# [SOLVED] Which one is faster np.vstack, np.append, np.concatenate or a manual function made in cython?

## Issue

I coded some program which updates a `numpy` list in each iteration and does some operations on it. the number of iterations depends on time. for example in 1 second, there might be 1000 to 2500 iterations. It means that the items in the numpy list wouldn’t be more than 2500 for running program for 1 second.

I had implemented a basic algorithm which I am not sure if it’s the fastest way to calculate `bonus`:

``````import numpy as np

cdef int[:, :] pl_list
cdef list pl_length
cdef list bonus
pl_list = np.array([[8, 7]], dtype=np.int32)

def modify(pl_list, pl_length):
cdef int k_const = 10
mean = np.mean(pl_list, axis=0)
mean = np.subtract(mean, pl_length)
dev = np.std(pl_list, axis=0)
mean / dev if dev != 0 else 0
mean / dev if dev != 0 else 0

bonus = -1 + (2 / (1 + np.exp(-k_const * mean)))
return list(bonus)

for i in range(2499): # I just simplified the loop. the main loop works like startTime - time.clock() < seconds
rand = np.random.randint(8, 64)
pl_length = [rand, rand-1]

pl_list = np.append(pl_list, [pl_length], axis=0)
bonus = modify(pl_list, pl_length)
``````

I was thinking of speed up this program using these ideas:

1. using `np.vstack`, `np.stack` or maybe `np.concatenate` instead of `np.append(pl_list, [pl_length])`.(which one might be faster?)
2. Using self-made functions to calculate the np.std, np.mean like this (because iterating in memoryviews are so fast in cython):

`cdef int i,sm = 0`
`for i in range(pl_list.shape):`
`sm += pl_list[i]`
`mean = sm/pl_list.shape`

3. I was also thinking of defining a static length(like 2500) for memoryviews, so I wouldn’t need to use `np.append` and I can build a queue structure on that numpy list. (How about Queue library? Is that faster than numpy lists in such operations?)

Sorry if my questions are too many and complicated. I’m just trying to get the best possible performance in speed.

## Solution

Ignoring for the `modify` function, the core of your loop is:

``````pl_list = np.array([[8, 7]], dtype=np.int32)
....

for i in range(2499):
....
pl_list = np.append(pl_list, [pl_length], axis=0)
...
``````

As a general rule we discourage the use of `np.concatenate`, and its derivatives, in a loop. It is faster to append to a list, and do the concatenate once at the end. (more on that later)

Is `pl_list` a list or an array? By name it is a list, but as created it is an array. I haven’t studied `modify` to see whether it requires an array or list.
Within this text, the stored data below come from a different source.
theorem trimOnIdle_frame (g : Sector) (s : State) :
    (trimOnIdle g s).visit = s.visit ∧ (trimOnIdle g s).surveyReq = s.surveyReq ∧ Elsewhere g s (trimOnIdle g s)
      ∧ ((trimOnIdle g s).sector g).trim.outcome = (s.sector g).trim.outcome := by
  unfold trimOnIdle; split
  · obtain ⟨-, -, h1, h2, h3⟩ := startBefore_frame g (s.modTrim g fun t => { t with request := .reading })
    refine ⟨h1, h2, ?_, (h3 g).trans ?_⟩
    · refine (Elsewhere.modSector g s fun x => { x with trim := { x.trim with request := .reading } }).trans ?_
      exact (Elsewhere.modSector g _ fun x => { x with trim := { x.trim with before := [] } }).trans (.requestTry g g _ _ _)
    · rw [modTrim_eq, sector_modSector_self]
  · exact ⟨rfl, rfl, .refl g s, rfl⟩

/-- What the way home and the grant pass after it leave (R94, R152). -/
structure CameHome (g : Sector) (s t : State) : Prop where
  framed : Framed s t
  alerted : Alerted s t
  state : t.groupState g = .idle ∨ t.groupState g = .pressurizing
  group : NoSupply s → (t.sector g).group = (s.sector g).group.home
  strokes : (t.sector g).group.strokes = (s.sector g).group.strokes
  visit : ∀ o r, Elsewhere g r s → r.mode = .survey → s.surveyReq = none → s.visit = some (g, .resultMade) →
    (s.sector g).trim.outcome = some o → o ≠ .pending → VisitEnds g o r t

theorem CameHome.finish (g : Sector) (s : State) : CameHome g s (finish (enterIdle g s)) := by
  have hmod : Elsewhere g s (s.modGroup g Group.home) := .modSector g s fun x => { x with group := x.group.home }
  have haside := Aside.trimOnIdle g (s.modGroup g Group.home)
  obtain ⟨t1, t2, t3, t4⟩ := trimOnIdle_frame g (s.modGroup g Group.home)
  have hself : (s.modGroup g Group.home).sector g = { s.sector g with group := (s.sector g).group.home } := sector_modSector_self s g _
  have hend := haside.trans (.visitOnIdle g _)
  have hgroup := (hend.group g).trans (congrArg SectorState.group hself)
  have hframed := (Kept.modGroup s g Group.home).framed.trans hend.toKept.framed
  have halerted : Alerted s _ := hmod.alerted.trans hend.alerted
  have hvisit : ∀ o r, Elsewhere g r s → s.surveyReq = none → s.visit = some (g, .resultMade) → (s.sector g).trim.outcome = some o →
      visitOnIdle g (homeTold g s) = visitEnded (homeTold g s) ∧ Ending g o r (homeTold g s) := fun o r hr hq hv ho => by
    refine ⟨if_pos (.inr (t1.trans hv)), (hr.trans hmod).trans t3, t4.trans ?_, t2.trans hq⟩
    rw [hself]; exact ho
  rw [enterIdle_eq]
  change Framed s (visitOnIdle g (homeTold g s)) at hframed
  change Alerted s (visitOnIdle g (homeTold g s)) at halerted
  change ((visitOnIdle g (homeTold g s)).sector g).group = _ at hgroup
  generalize homeTold g s = h at *
  have hidle : ({ visitOnIdle g h with passDue := true } : State).groupState g = .idle := (congrArg Group.state hgroup).trans rfl
  obtain ⟨k1, -, k3⟩ := (finish_of_idle hidle).kept hidle
  have hpass := (Closes.passSet (visitOnIdle g h) true)
  refine ⟨(hframed.trans hpass.toKept.framed).trans (Kept.finish _).framed, (halerted.trans hpass.alerted).trans (.finish _), k1,
    fun hn => ?_, k3.trans ((congrArg Group.strokes hgroup).trans rfl), fun o r hr hm hq hv ho hne => ?_⟩
  · rw [finish_of_noSupply]
    · exact hgroup
    · exact fun hs => hn (hframed.supply ▸ hs)
  · obtain ⟨he, hend⟩ := hvisit o r hr hq hv ho
    rw [he]
    exact (hend.passed hne hm true).ends

/-! ### The stroke that fails (R10, R99) -/

/-- From s to n the group of g is r and its flags are f; alerts have been entered, and nothing else has changed. -/
structure Brought (g : Sector) (f : StickyFlags) (r : Group) (s n : State) : Prop where
  frame : ∃ x a b, n = { s with sectors := x, alerts := a, alertFull := b }
  sector : n.sector g = { s.sector g with table := { (s.sector g).table with flags := f }, group := r }
  others : ∀ h, h ≠ g → n.sector h = s.sector h
  elsewhere : Elsewhere g s n
  alerts : s.enabled g = false → n.alerts = s.alerts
Look at the source code for functions like `np.append`. The base function is `np.concatenate`, which takes a list, and joins them into a new array along the specified axis. In other words, it works well with a long list of arrays.

`np.append` replaces that list input with 2 arguments. So it has to be applied iteatively. And that is slow. Each append creates a new array.

`np.hstack` just makes sure the list elements are atleast 1d, `np.vstack` makes them 2d, `stack` adds a dimension, etc. So basically they all do the same thing, with minor tweaks to the inputs.

The other model is to allocate a large enough array to start with, e.g. `res = np.zeros((n,2))`, and insert values at `res[i,:] = new_value`. Speeds are about the same as the list append approach. This model can be moved to `cython` and `typed memoryviews` for a (potentially) big speed improvement.